(Stored items)
***

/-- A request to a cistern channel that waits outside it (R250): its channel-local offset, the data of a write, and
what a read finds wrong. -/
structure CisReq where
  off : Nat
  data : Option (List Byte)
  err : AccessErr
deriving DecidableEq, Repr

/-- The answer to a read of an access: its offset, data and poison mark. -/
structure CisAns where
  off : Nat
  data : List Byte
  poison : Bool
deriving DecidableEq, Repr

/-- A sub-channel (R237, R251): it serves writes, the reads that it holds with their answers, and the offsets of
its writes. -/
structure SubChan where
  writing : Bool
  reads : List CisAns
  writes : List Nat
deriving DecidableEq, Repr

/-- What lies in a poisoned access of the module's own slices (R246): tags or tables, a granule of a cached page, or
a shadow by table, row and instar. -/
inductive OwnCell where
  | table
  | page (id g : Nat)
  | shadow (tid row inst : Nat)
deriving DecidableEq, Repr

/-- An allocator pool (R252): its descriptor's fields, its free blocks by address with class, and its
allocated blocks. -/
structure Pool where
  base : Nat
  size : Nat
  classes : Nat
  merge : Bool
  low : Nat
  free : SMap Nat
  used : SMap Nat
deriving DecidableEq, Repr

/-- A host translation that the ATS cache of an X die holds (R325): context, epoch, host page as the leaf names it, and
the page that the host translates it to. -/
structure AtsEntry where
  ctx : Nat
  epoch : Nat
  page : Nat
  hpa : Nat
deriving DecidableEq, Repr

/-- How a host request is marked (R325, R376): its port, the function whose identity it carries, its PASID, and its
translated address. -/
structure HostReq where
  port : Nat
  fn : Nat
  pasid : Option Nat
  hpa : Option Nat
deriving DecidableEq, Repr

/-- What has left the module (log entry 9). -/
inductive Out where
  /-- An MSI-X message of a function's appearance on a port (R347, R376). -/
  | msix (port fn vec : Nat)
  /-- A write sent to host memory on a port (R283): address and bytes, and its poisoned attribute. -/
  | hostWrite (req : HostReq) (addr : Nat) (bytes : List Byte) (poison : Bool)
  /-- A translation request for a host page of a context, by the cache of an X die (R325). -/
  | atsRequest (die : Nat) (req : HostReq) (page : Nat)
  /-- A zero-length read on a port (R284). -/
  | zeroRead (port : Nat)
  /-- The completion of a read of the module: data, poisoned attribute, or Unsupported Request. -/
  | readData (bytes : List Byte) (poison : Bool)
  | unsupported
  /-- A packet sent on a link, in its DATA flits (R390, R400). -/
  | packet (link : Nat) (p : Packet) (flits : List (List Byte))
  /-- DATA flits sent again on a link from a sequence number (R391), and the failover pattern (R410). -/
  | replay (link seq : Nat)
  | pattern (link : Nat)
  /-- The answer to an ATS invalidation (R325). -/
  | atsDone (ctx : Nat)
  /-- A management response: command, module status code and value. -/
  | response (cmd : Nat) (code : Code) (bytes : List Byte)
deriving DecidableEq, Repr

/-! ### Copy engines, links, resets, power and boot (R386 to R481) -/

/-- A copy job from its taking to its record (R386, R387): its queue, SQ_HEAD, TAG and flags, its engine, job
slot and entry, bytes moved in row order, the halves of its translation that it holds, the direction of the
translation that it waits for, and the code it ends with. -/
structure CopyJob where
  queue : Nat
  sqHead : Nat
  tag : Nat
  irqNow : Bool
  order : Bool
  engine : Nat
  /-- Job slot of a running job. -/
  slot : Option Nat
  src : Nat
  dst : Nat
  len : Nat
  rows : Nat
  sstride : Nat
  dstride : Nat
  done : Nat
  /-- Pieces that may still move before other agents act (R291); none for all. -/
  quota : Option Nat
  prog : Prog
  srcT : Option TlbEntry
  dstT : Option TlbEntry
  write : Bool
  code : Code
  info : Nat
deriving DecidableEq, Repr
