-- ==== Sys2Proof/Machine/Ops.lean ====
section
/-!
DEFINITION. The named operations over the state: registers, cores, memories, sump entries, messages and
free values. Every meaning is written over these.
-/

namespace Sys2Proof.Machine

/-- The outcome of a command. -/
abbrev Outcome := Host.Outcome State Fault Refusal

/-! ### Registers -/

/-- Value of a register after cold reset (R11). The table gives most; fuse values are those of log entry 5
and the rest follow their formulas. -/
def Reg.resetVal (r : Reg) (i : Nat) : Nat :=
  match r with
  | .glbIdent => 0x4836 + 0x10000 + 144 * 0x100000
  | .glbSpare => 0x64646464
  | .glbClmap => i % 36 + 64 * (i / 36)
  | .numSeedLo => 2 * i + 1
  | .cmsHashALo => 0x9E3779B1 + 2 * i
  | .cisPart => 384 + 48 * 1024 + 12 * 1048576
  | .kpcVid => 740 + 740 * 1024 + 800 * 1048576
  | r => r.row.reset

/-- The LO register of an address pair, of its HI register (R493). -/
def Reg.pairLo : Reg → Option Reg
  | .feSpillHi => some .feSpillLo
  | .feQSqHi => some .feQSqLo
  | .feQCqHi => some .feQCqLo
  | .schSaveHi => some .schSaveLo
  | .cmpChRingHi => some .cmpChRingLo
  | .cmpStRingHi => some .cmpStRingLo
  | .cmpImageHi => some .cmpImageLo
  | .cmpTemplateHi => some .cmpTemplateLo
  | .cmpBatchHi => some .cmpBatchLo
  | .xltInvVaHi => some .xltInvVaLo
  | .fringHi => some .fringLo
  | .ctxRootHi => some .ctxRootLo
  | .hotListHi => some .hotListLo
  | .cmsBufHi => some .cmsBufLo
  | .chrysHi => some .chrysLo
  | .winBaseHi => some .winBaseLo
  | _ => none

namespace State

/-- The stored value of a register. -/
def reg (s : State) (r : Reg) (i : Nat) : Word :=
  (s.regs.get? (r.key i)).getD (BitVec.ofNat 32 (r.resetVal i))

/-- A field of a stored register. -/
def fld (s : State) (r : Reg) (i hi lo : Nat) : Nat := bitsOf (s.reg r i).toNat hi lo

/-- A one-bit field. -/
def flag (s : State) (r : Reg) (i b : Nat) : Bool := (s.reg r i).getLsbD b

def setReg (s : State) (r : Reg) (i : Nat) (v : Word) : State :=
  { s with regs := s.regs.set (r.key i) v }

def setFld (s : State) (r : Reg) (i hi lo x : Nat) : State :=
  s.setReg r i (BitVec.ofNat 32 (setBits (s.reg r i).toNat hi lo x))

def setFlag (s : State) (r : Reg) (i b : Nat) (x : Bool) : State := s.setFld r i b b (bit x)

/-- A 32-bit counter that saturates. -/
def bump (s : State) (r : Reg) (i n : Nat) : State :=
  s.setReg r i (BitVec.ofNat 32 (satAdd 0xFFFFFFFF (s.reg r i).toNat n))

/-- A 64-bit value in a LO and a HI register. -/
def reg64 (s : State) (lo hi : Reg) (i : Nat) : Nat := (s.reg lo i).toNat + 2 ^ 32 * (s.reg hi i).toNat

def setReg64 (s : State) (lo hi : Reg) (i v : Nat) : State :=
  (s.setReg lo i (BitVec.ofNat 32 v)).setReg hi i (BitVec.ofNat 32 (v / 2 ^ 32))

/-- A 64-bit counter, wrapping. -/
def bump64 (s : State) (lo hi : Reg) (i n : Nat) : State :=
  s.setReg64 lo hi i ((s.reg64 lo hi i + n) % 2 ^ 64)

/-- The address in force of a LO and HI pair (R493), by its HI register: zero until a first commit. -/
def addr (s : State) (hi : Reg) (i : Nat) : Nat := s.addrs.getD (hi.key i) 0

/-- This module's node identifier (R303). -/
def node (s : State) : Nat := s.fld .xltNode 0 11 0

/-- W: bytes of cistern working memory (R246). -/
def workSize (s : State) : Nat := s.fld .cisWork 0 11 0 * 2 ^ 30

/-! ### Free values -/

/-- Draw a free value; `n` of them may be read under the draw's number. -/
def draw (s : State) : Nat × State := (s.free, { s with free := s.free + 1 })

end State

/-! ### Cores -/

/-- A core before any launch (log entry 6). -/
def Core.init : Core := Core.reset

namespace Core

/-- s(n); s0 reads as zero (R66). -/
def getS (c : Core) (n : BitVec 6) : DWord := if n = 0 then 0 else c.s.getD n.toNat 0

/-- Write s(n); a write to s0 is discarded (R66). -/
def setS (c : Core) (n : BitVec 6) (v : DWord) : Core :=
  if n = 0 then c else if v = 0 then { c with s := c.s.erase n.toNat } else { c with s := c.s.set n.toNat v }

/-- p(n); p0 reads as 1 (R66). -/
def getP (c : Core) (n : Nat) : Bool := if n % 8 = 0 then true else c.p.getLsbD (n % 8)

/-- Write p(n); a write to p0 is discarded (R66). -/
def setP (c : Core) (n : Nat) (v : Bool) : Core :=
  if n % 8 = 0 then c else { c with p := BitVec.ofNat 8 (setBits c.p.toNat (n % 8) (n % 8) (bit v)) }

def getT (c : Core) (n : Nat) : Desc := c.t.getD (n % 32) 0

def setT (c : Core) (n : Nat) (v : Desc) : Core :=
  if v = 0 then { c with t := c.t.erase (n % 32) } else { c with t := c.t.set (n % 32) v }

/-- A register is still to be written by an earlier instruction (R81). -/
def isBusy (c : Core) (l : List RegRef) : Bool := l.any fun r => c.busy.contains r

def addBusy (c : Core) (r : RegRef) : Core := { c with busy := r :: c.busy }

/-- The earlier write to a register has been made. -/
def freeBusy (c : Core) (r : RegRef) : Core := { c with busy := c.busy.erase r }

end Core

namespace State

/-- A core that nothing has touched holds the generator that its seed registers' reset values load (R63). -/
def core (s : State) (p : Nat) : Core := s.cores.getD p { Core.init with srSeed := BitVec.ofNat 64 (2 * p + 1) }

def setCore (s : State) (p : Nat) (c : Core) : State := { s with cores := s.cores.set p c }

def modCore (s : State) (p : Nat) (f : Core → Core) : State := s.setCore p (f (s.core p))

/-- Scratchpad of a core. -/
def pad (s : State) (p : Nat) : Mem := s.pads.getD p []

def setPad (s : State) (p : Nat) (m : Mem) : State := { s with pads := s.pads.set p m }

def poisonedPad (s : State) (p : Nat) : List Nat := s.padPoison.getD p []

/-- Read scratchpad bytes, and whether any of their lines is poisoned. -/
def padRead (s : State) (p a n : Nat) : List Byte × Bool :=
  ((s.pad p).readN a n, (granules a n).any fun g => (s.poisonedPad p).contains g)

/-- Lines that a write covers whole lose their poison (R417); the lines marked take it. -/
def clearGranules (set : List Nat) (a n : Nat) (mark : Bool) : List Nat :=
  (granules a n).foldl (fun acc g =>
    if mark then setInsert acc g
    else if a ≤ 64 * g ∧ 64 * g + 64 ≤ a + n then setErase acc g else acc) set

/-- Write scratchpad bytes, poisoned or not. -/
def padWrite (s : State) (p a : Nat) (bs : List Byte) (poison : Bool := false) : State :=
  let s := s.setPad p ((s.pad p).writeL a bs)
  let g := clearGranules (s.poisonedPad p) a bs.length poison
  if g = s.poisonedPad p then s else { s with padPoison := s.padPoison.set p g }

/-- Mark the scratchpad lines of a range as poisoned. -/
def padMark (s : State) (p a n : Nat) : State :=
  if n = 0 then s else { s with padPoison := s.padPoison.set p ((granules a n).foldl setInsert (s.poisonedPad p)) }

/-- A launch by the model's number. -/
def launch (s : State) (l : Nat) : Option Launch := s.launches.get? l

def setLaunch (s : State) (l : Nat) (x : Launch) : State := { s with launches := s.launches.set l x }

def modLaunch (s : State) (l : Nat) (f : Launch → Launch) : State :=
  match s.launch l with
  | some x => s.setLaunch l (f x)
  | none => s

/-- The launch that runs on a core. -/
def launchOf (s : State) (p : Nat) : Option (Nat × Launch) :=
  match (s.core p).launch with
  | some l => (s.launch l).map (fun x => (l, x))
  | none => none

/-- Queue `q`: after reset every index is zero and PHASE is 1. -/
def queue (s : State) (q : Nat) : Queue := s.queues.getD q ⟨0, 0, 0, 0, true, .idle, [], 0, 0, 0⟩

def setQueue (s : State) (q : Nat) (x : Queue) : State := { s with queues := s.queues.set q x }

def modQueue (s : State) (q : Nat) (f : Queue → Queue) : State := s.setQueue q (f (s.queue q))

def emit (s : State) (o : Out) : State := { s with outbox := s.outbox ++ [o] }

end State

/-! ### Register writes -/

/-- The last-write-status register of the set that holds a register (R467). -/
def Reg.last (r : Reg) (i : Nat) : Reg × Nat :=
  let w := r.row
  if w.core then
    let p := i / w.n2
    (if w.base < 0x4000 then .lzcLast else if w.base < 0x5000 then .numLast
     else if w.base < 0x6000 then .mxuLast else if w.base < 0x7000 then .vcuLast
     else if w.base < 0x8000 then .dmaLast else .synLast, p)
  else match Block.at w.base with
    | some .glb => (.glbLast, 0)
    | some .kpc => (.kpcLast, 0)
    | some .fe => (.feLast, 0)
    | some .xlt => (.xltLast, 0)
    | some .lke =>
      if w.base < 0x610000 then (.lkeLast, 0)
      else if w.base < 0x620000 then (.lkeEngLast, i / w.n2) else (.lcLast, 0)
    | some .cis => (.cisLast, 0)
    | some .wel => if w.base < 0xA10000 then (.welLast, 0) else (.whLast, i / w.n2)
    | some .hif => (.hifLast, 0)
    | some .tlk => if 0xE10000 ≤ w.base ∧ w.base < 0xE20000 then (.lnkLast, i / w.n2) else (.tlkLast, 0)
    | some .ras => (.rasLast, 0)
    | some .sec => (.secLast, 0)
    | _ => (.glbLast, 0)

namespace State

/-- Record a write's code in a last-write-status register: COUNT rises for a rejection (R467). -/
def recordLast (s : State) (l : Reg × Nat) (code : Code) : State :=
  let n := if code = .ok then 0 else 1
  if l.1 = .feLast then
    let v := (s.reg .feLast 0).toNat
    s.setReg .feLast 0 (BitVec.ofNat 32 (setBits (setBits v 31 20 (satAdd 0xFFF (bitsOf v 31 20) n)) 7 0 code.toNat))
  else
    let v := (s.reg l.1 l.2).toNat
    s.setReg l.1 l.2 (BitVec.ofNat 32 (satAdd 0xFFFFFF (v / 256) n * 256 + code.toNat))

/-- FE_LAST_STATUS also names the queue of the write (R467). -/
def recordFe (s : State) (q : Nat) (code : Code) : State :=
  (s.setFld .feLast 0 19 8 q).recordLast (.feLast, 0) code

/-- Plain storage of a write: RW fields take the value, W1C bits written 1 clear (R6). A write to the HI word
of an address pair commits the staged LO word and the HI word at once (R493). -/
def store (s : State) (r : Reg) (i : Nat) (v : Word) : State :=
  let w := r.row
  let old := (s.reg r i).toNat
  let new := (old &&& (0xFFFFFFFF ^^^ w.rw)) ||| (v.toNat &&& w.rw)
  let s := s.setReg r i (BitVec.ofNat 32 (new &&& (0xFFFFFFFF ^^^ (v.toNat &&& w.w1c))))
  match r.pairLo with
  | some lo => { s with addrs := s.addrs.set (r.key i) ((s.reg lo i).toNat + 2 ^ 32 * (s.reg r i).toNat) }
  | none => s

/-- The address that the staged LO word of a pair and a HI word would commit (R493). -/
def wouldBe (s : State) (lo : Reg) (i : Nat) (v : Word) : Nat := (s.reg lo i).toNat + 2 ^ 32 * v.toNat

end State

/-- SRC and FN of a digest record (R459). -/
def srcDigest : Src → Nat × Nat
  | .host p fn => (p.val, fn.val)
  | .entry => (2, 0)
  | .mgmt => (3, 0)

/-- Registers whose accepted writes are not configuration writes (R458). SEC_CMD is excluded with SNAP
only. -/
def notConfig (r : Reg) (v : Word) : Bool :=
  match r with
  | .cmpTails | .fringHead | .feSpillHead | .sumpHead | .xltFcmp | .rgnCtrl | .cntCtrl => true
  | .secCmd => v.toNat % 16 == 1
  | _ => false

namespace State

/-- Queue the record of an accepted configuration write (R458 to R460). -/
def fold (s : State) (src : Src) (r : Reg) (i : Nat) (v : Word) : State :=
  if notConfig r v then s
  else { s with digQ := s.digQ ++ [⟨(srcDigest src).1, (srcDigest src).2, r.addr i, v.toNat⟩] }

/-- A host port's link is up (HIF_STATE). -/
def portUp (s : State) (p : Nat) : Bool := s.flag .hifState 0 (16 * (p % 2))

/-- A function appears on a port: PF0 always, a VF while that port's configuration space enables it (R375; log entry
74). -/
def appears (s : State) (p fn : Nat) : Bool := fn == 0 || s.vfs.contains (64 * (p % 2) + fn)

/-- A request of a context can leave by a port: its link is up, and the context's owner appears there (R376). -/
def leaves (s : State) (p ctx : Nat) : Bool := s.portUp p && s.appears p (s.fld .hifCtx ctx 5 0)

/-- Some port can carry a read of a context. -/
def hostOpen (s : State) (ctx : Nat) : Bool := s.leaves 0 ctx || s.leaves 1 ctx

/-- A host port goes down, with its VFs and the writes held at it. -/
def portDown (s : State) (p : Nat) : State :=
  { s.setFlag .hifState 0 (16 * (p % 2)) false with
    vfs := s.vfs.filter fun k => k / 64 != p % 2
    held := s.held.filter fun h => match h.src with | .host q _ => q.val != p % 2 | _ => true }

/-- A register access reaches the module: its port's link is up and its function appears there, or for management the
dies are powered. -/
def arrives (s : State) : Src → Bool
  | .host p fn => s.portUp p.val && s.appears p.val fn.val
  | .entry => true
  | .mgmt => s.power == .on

***

PROBLEM STATEMENT
Check every line of the records above for the string "regs". Copy those that hold it.

OUTPUT FOR THIS TASK
  (s.regs.get? (r.key i)).getD (BitVec.ofNat 32 (r.resetVal i))
  { s with regs := s.regs.set (r.key i) v }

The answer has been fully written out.